Other Important ChatGPT 4-o Updates

In addition to the multimodal capabilities, OpenAI has included several new features that could completely transform the way you use AI in the coming days. Note that not all these features will be immediately available.

Users accessing the free version of ChatGPT will see the biggest changes because GPT-4o is not only faster than the previous models, but is also touted to score over the paid version previously available.
OpenAI’s latest offering allows users to interact with ChatGPT with videos, which means you can share live footage of a math equation you’re stuck with and ask ChatGPT to solve it for you. GPT-4o will either give you the final solution or offer options that you can choose to work through the equation.
GPT-4o also allows you to share images or documents that contain both text as well as images. You can ask ChatGPT about earlier conversations and check real-time information in a conversation.
OpenAI revealed additional data analysis features such as uploading files from Google Drive and Microsoft OneDrive that allows you to work with graphs and charts. You can also carry out complex data analysis by uploading graphs.
ChatGPT-4o will be available in 50 languages.
Currently, users will get access to the chat version of GPT-4o without the more advanced features of voice and video functionalities as those features have been identified for a roll out at a later date — starting with Plus and Team accounts.
You can now run code snippets, evaluate photos and text files and get access to custom GPT chatbots.
In a bid to make AI more accessible, the company also announced a fresh UI that does not require your email to use ChatGPT.
You can interact with ChatGPT at a more conversational level and share videos as a starting point.

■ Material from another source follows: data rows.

theorem Encoding.pfxm (probe : Bool) (d : Dst) (seq prompt : Src) :
    Encoding.Statement (Instr.pfxm probe d seq prompt) :=
  fun _ => ⟨_, rfl, fits (by decide) (Dst.code_lt _) (Src.code_lt _) (Src.code_lt _) (eBit0_lt _)⟩

theorem Encoding.pfxi (d : Dst) (seq prompt : Src) :
    Encoding.Statement (Instr.pfxi d seq prompt) :=
  fun _ => ⟨_, rfl, fits (by decide) (Dst.code_lt _) (Src.code_lt _) (Src.code_lt _) (by decide)⟩

theorem Encoding.kvapp (d : Dst) (list start : Src) :
    Encoding.Statement (Instr.kvapp d list start) :=
  fun _ => ⟨_, rfl, fits (by decide) (Dst.code_lt _) (Src.code_lt _) (Src.code_lt _) (by decide)⟩

theorem Encoding.kvtrunc (d : Dst) (seq len : Src) :
    Encoding.Statement (Instr.kvtrunc d seq len) :=
  fun _ => ⟨_, rfl, fits (by decide) (Dst.code_lt _) (Src.code_lt _) (Src.code_lt _) (by decide)⟩

theorem Encoding.kvrel (d : Dst) (seq : Src) :
    Encoding.Statement (Instr.kvrel d seq) :=
  fun _ => ⟨_, rfl, fits (by decide) (Dst.code_lt _) (Src.code_lt _) (by decide) (by decide)⟩

theorem Encoding.kvpin (unpin : Bool) (d : Dst) (grp : Src) :
    Encoding.Statement (Instr.kvpin unpin d grp) :=
  fun _ => ⟨_, rfl, fits (by decide) (Dst.code_lt _) (Src.code_lt _) (by decide) (eBit0_lt _)⟩

theorem Encoding.kvmap (d : Dst) (seq slc : Src) :
    Encoding.Statement (Instr.kvmap d seq slc) :=
  fun _ => ⟨_, rfl, fits (by decide) (Dst.code_lt _) (Src.code_lt _) (Src.code_lt _) (by decide)⟩

theorem Encoding.rng (g : Fin 4) (d : Dst) :
    Encoding.Statement (Instr.rng g d) :=
  fun _ => ⟨_, rfl, fits (by decide) (Dst.code_lt _) (by decide) (by decide) (eG_lt _)⟩

theorem Encoding.rngset (g : Fin 4) (img : Src) :
    Encoding.Statement (Instr.rngset g img) :=
  fun _ => ⟨_, rfl, fits (by decide) (by decide) (Src.code_lt _) (by decide) (eG_lt _)⟩

theorem Encoding.rngget (g : Fin 4) (img : Src) :
    Encoding.Statement (Instr.rngget g img) :=
  fun _ => ⟨_, rfl, fits (by decide) (by decide) (Src.code_lt _) (by decide) (eG_lt _)⟩

theorem Encoding.br (imm : BitVec 22) :
    Encoding.Statement (Instr.br imm) :=
  fun _ => ⟨_, rfl, longBody_fits (by decide) (by decide)⟩

theorem Encoding.bri (a : Src) :
    Encoding.Statement (Instr.bri a) :=
  fun _ => ⟨_, rfl, fits (by decide) (by decide) (Src.code_lt _) (by decide) (by decide)⟩

theorem Encoding.call (imm : BitVec 22) :
    Encoding.Statement (Instr.call imm) :=
  fun _ => ⟨_, rfl, longBody_fits (by decide) (by decide)⟩

theorem Encoding.calli (a : Src) :
    Encoding.Statement (Instr.calli a) :=
  fun _ => ⟨_, rfl, fits (by decide) (by decide) (Src.code_lt _) (by decide) (by decide)⟩

theorem Encoding.ret :
    Encoding.Statement (Instr.ret) :=
  fun _ => ⟨_, rfl, fits (by decide) (by decide) (by decide) (by decide) (by decide)⟩

theorem Encoding.loop (sn : SReg) (imm : BitVec 22) :
    Encoding.Statement (Instr.loop sn imm) :=
  fun _ => ⟨_, rfl, longBody_fits (by decide) (by unfold sCode; omega)⟩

Controversies Surrounding the Latest GPT-4o “Sky Voice”

One of the new features coming to GPT-4o is the voice mode in which the app will be able to act as a voice assistant (called “Sky voice”) similar to that seen in the movie “Her.” Reports said that Sam Altman was keen on using Hollywood actress Scarlett Johansson’s voice for the assistant, an approach that the actress had reportedly turned down several times.

The actress stated that GPT-4o’s voice assistant sounds “eerily similar” to her’s even though she had declined the offer. She further stated that she was “shocked, angered and in disbelief that Mr. Altman would pursue a voice that sounded so eerily similar to mine that my closest friends and news outlets could not tell the difference.”

In response to the actor’s statement, Sam Altman, in a written statement, said that “the voice of “Sky” was not meant to sound like Johansson’s and was chosen before reaching out to her.”

While the actor has requested her legal team to understand the process used by OpenAI to choose the voice, OpenAI has reluctantly agreed to take down the “Sky voice” for the time being.

How to Try ChatGPT-4o?

OpenAI has already made the text and vision features of GPT-4o available to several paid users and it will soon be made available to free users too. Developers can access GPT-4o through its API right away.

ChatGPT is also rolling out a desktop app with GPT-4o functionalities, which will make it instantly available. GPT-4o can also tell you what’s happening on your screen using its vision capabilities.

You may not be able to use all the fancy features immediately as OpenAI plans on releasing them gradually — so be patient!